We mustn't ignore the conflict that pushed oppression so far beyond our borders

By Connie denBok

This month, the ghost of a great army will march to our church building on the Sunday before Remembrance Day. The pipes and drums will skirl and sound throughout the neighbourhood. If we’re lucky, five octogenarians will be among those who march up the aisle this year. The significance is in their falling numbers: 10 last year; 25 three years ago; 55 eight years ago; 1.1 million Canadians serving in the Second World War 65 years ago.

It has been nine years since the padre of our local legion asked if we might host “the comrades” on a Sunday morning. For years, they had been shunned at other churches that equated anti-militarism with faith.

Pacifists, I can respect. Mennonites and Doukhobors have paid their dues in sacrifice and service. But it seems craven for the rest to enjoy prosperity, academic freedom and freedom of religion while snubbing the conflict that pushed oppression so far beyond our borders that peace has endured through three generations.

I blame the Vietnam War for altering our worldview. We identified with the conscientious objectors who crossed the border to settle among us — idealists, like ourselves, who reinforced our conviction that we were not like the aggressive, self-serving, imperialistic American war machine ravaging southeast Asia. Our prime minister was not Richard Nixon. We assumed that we didn’t do riots, discrimination and segregation, because we were not American. We were anti-Vietnam and thus anti-war.

Somehow our Canadian ethos was corrupted in those years — the “separation of church and state” is an American import, and certainly not a Canadian tradition. In this country, The United Church of Canada was formed by an act of Parliament. Our Methodist Victoria University was the first church college to admit Jewish students — a harbinger of non-sectarian post-secondary education. In Ontario, the public school system was the brainchild of Egerton Ryerson, also a Methodist educator, who saw that literacy for the masses was the best antidote to child poverty, specifically because literate children could read the Bible and become open to possibilities beyond the hopelessness of 19th-century urban ghettos.
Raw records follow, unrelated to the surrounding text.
-- ==== Sys2Proof/Tests/Slice0.lean ====
section
/-! SUPPORT. Tests: words written out from the encodings of spec/05_opcode_map.md and what they decode to; words and terms that
are refused; single steps on small states with results worked out from the rules; for every statement with hypotheses, states
and operands that meet them. -/

open Sys2Proof Sys2Proof.Machine

namespace Sys2Proof.Tests

set_option Elab.async false

/-! ## Words and terms -/

/-- Every word of the list decodes to the instruction beside it. -/
def decodes (l : List (Nat × Instr)) : Bool := l.all (fun p => decodeTableWord 32 p.1 == some p.2)

/-- The word decodes to no instruction, for the reason given. -/
def refusedAs (e : DecodeError) (w : BitVec 32) : Bool :=
  match decodeWord w with
  | .error e' => e' == e
  | .ok _ => false

/-- None of the terms is well-formed. -/
def refused (l : List Instr) : Bool := l.all (fun i => !i.WellFormed)

theorem test_decode_s_pipe_1 : decodes [
    (0x8B0772F0, .add ⟨true, 0xB⟩ 0x1b 0x12 0x1e),
    (0x8B0B72F0, .sub ⟨true, 0xB⟩ 0x1b 0x12 0x1e),
    (0x8B0F72F0, .and ⟨true, 0xB⟩ 0x1b 0x12 0x1e),
    (0x8B1372F0, .or ⟨true, 0xB⟩ 0x1b 0x12 0x1e),
    (0x8B1772F0, .xor ⟨true, 0xB⟩ 0x1b 0x12 0x1e),
    (0x8B1B72F0, .andn ⟨true, 0xB⟩ 0x1b 0x12 0x1e),
    (0x8B1F72F0, .shl ⟨true, 0xB⟩ 0x1b 0x12 0x1e),
    (0x8B2372F0, .shr ⟨true, 0xB⟩ 0x1b 0x12 0x1e),
    (0x8B2772F0, .sar ⟨true, 0xB⟩ 0x1b 0x12 0x1e),
    (0x8B2B72F0, .rol ⟨true, 0xB⟩ 0x1b 0x12 0x1e),
    (0x8B2F72F0, .mul ⟨true, 0xB⟩ 0x1b 0x12 0x1e),
    (0x8B3372F0, .mulhs ⟨true, 0xB⟩ 0x1b 0x12 0x1e),
    (0x8B3772F0, .mulhu ⟨true, 0xB⟩ 0x1b 0x12 0x1e),
    (0x8B3B72F0, .min ⟨true, 0xB⟩ 0x1b 0x12 0x1e),
    (0x8B3F72F0, .max ⟨true, 0xB⟩ 0x1b 0x12 0x1e),
    (0x8B4372F0, .minu ⟨true, 0xB⟩ 0x1b 0x12 0x1e),
    (0x8B4772F0, .maxu ⟨true, 0xB⟩ 0x1b 0x12 0x1e),
    (0x8B4B72F0, .sel ⟨true, 0xB⟩ 0x1b 0x12 0x1e),
    (0x8B4F72F5, .lea ⟨true, 0xB⟩ 0x1b 0x12 0x1e 5),
    (0x8B537202, .exts ⟨true, 0xB⟩ 0x1b 0x12 2),
    (0x8B577202, .extz ⟨true, 0xB⟩ 0x1b 0x12 2),
    (0x8B5B7200, .clz ⟨true, 0xB⟩ 0x1b 0x12),
    (0x8B5F7200, .ctz ⟨true, 0xB⟩ 0x1b 0x12),
    (0x8B637200, .popc ⟨true, 0xB⟩ 0x1b 0x12),
    (0x8B6772A0, .tidxs ⟨true, 0xB⟩ 0x1b 0x12 5),
    (0x8B8372A5, .addi ⟨true, 0xB⟩ 0x1b 0x12 0xa5),
    (0x8B8772A5, .andi ⟨true, 0xB⟩ 0x1b 0x12 0xa5),
    (0x8B8B72A5, .ori ⟨true, 0xB⟩ 0x1b 0x12 0xa5),
    (0x8B8F72A5, .xori ⟨true, 0xB⟩ 0x1b 0x12 0xa5),
    (0x8B9372A5, .shli ⟨true, 0xB⟩ 0x1b 0x12 0xa5)] = true := by decide
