-- ==== Sys2Proof/Syntax.lean ====
section
/-! DEFINITION. The command set, one constructor for each row of spec/opcode_table.json
(30_encoding.md R83). A constructor holds the fields the spec gives the command: RSVD, and DATA8 of
every command but CRC_BYTE, are ignored (R84) and are no field of the instruction. -/

namespace Sys2Proof

inductive Instr where
  /-- NOP, OP = 0x00 (43_control.md R160). -/
  | nop
  /-- CRC_INIT, OP = 0x01 (40_crc.md R103). -/
  | crcInit
  /-- CRC_BYTE, OP = 0x02, with its data byte DATA8 (40_crc.md R104). -/
  | crcByte (data8 : Byte)
  /-- SEQ_NEXT, OP = 0x03 (41_sequence.md R121). -/
  | seqNext
  /-- ENC_HB, OP = 0x10 (42_frame.md R136). -/
  | encHb
  /-- ENC_ATT, OP = 0x11 (42_frame.md R137). -/
  | encAtt
  /-- A reserved opcode, with the opcode it is (43_control.md R161). -/
  | reserved (op : Byte)
  deriving DecidableEq, Repr

end Sys2Proof
end

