-- ==== Sys2Proof/Machine/State.lean ====
section
/-! DEFINITION. The state: the cells of 10_state.md R20, and beside them what a step reads and answers
at the host port. All of it is plain data. -/

namespace Sys2Proof.Machine

/-- FB, `array[0..35] of u8` (R20, R24). -/
abbrev FrameBuf := Vector Byte Config.frameBufSize

/-- The whole state of the block, the tuple of 10_state.md R20, cell by cell. -/
structure Cells where
  /-- CRC_STATE (R21): the working register of the CRC engine. -/
  crcState   : Half
  /-- SEQ (R22): the stored value of the sequence counter. -/
  seq        : Byte
  /-- ROLL (R23): a raw 32-bit pattern. -/
  roll       : Word
  /-- PITCH (R23): a raw 32-bit pattern. -/
  pitch      : Word
  /-- YAW (R23): a raw 32-bit pattern. -/
  yaw        : Word
  /-- FB (R24): the frame buffer. -/
  fb         : FrameBuf
  /-- FRAME_LEN (R25): the byte length of the frame in FB. -/
  frameLen   : Byte
  /-- TIME_BOOT_MS (R26): the attitude frame's time operand. -/
  timeBootMs : Word
  /-- ERR_ILLEGAL (R27): the sticky illegal-command flag. -/
  errIllegal : Bool
  deriving DecidableEq, Repr

/-- One transaction of the host's port (20_memory.md R51). `width` is the access width in bytes, so that
the accesses R53 refuses can be written down; `off` is the byte offset in the window. -/
inductive Transaction where
  | read (width : Nat) (off : BitVec 8)
  | write (width : Nat) (off : BitVec 8) (data : Word)
  deriving DecidableEq, Repr

/-- What can happen at the block's boundary (60_exceptions.md R208): a transaction of the host, or the
reset input. -/
inductive PortEvent where
  /-- The port accepts a transaction. -/
  | access (t : Transaction)
  /-- A reset, with the transaction that coincided with it, if one did (R203). -/
  | reset (coinciding : Option Transaction)
  deriving DecidableEq, Repr

/-- The state of the model. The cells of R20 are all the block's state; the three fields added here are
the model's own (INVENTORY.md, notes/assumptions/1.md, 3.md and 4.md). -/
structure State extends Cells where
  /-- The configuration parameters (00_scope.md R10): the argument of the model, which no step writes
  (10_state.md R29). -/
  config   : Config
  /-- The events still to come at the port, in the order the port accepts them (20_memory.md R62). -/
  port     : List PortEvent
  /-- The data word that the last performed transaction returned: `some` after a read, `none` after a
  write or a reset (43_control.md R166). No cell depends on it. -/
  response : Option Word
  deriving DecidableEq, Repr

/-- The reasons a step can stop with a fault. There is none: 43_control.md R166 ("no fault outcome and no
stuck outcome for any word-aligned 32-bit transaction") and 60_exceptions.md R200. -/
inductive Fault where
  deriving DecidableEq, Repr

/-- The reasons a step is refused. -/
inductive Refusal where
  /-- An instruction without a meaning yet. Raised by no arm of `exec`. Safe. -/
  | notModelled (mnemonic : String)
  /-- A transaction of another width than 32 bits or at an unaligned offset: "it is refused"
  (20_memory.md R53). Raised by `perform`. Safe: the spec gives such an access no step. -/
  | unsupportedAccess (width : Nat) (off : BitVec 8)
  deriving DecidableEq, Repr

/-- Every cell at its reset value (70_reset_and_hazards.md R250). -/
def Cells.reset : Cells :=
  { crcState := 0xFFFF#16, seq := 0, roll := 0, pitch := 0, yaw := 0, fb := Vector.replicate _ 0,
    frameLen := 0, timeBootMs := 0, errIllegal := false }

/-- The machine right after reset, in this design (R10), with no event at the port: "after reset it waits
for the host's first transaction" (R252). -/
def State.reset : State :=
  { Cells.reset with config := Config.design, port := [], response := none }

end Sys2Proof.Machine
end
Before social workers, “city missionaries” served the urban poor. Canadians adopted universal health care when Americans did not because a Saskatchewan Baptist pastor named Tommy Douglas and the politicians of his day were not afraid of public partnership in a just cause.

Churches built in that era still display stained glass memorial windows and military honour rolls, the silent evidence of a history that reflects the reality of conflict, bloodshed and sacrifice as part of the fabric of this fallen world. Canadian people of faith have always been in the fray — a fact that has been airbrushed from liberal arts education for 40 years now.

Ironically, the young cadets who accompany the Legion are growing in number each year. They fill the pews with pride. Many are only one generation removed from countries entangled in war. They believe in good and evil because they and their parents have seen and weighed the evidence and know the price of what we take for granted. Like them, I am not ashamed to honour our veterans, to remember our history and to pray for those who stand and have stood in the line of fire.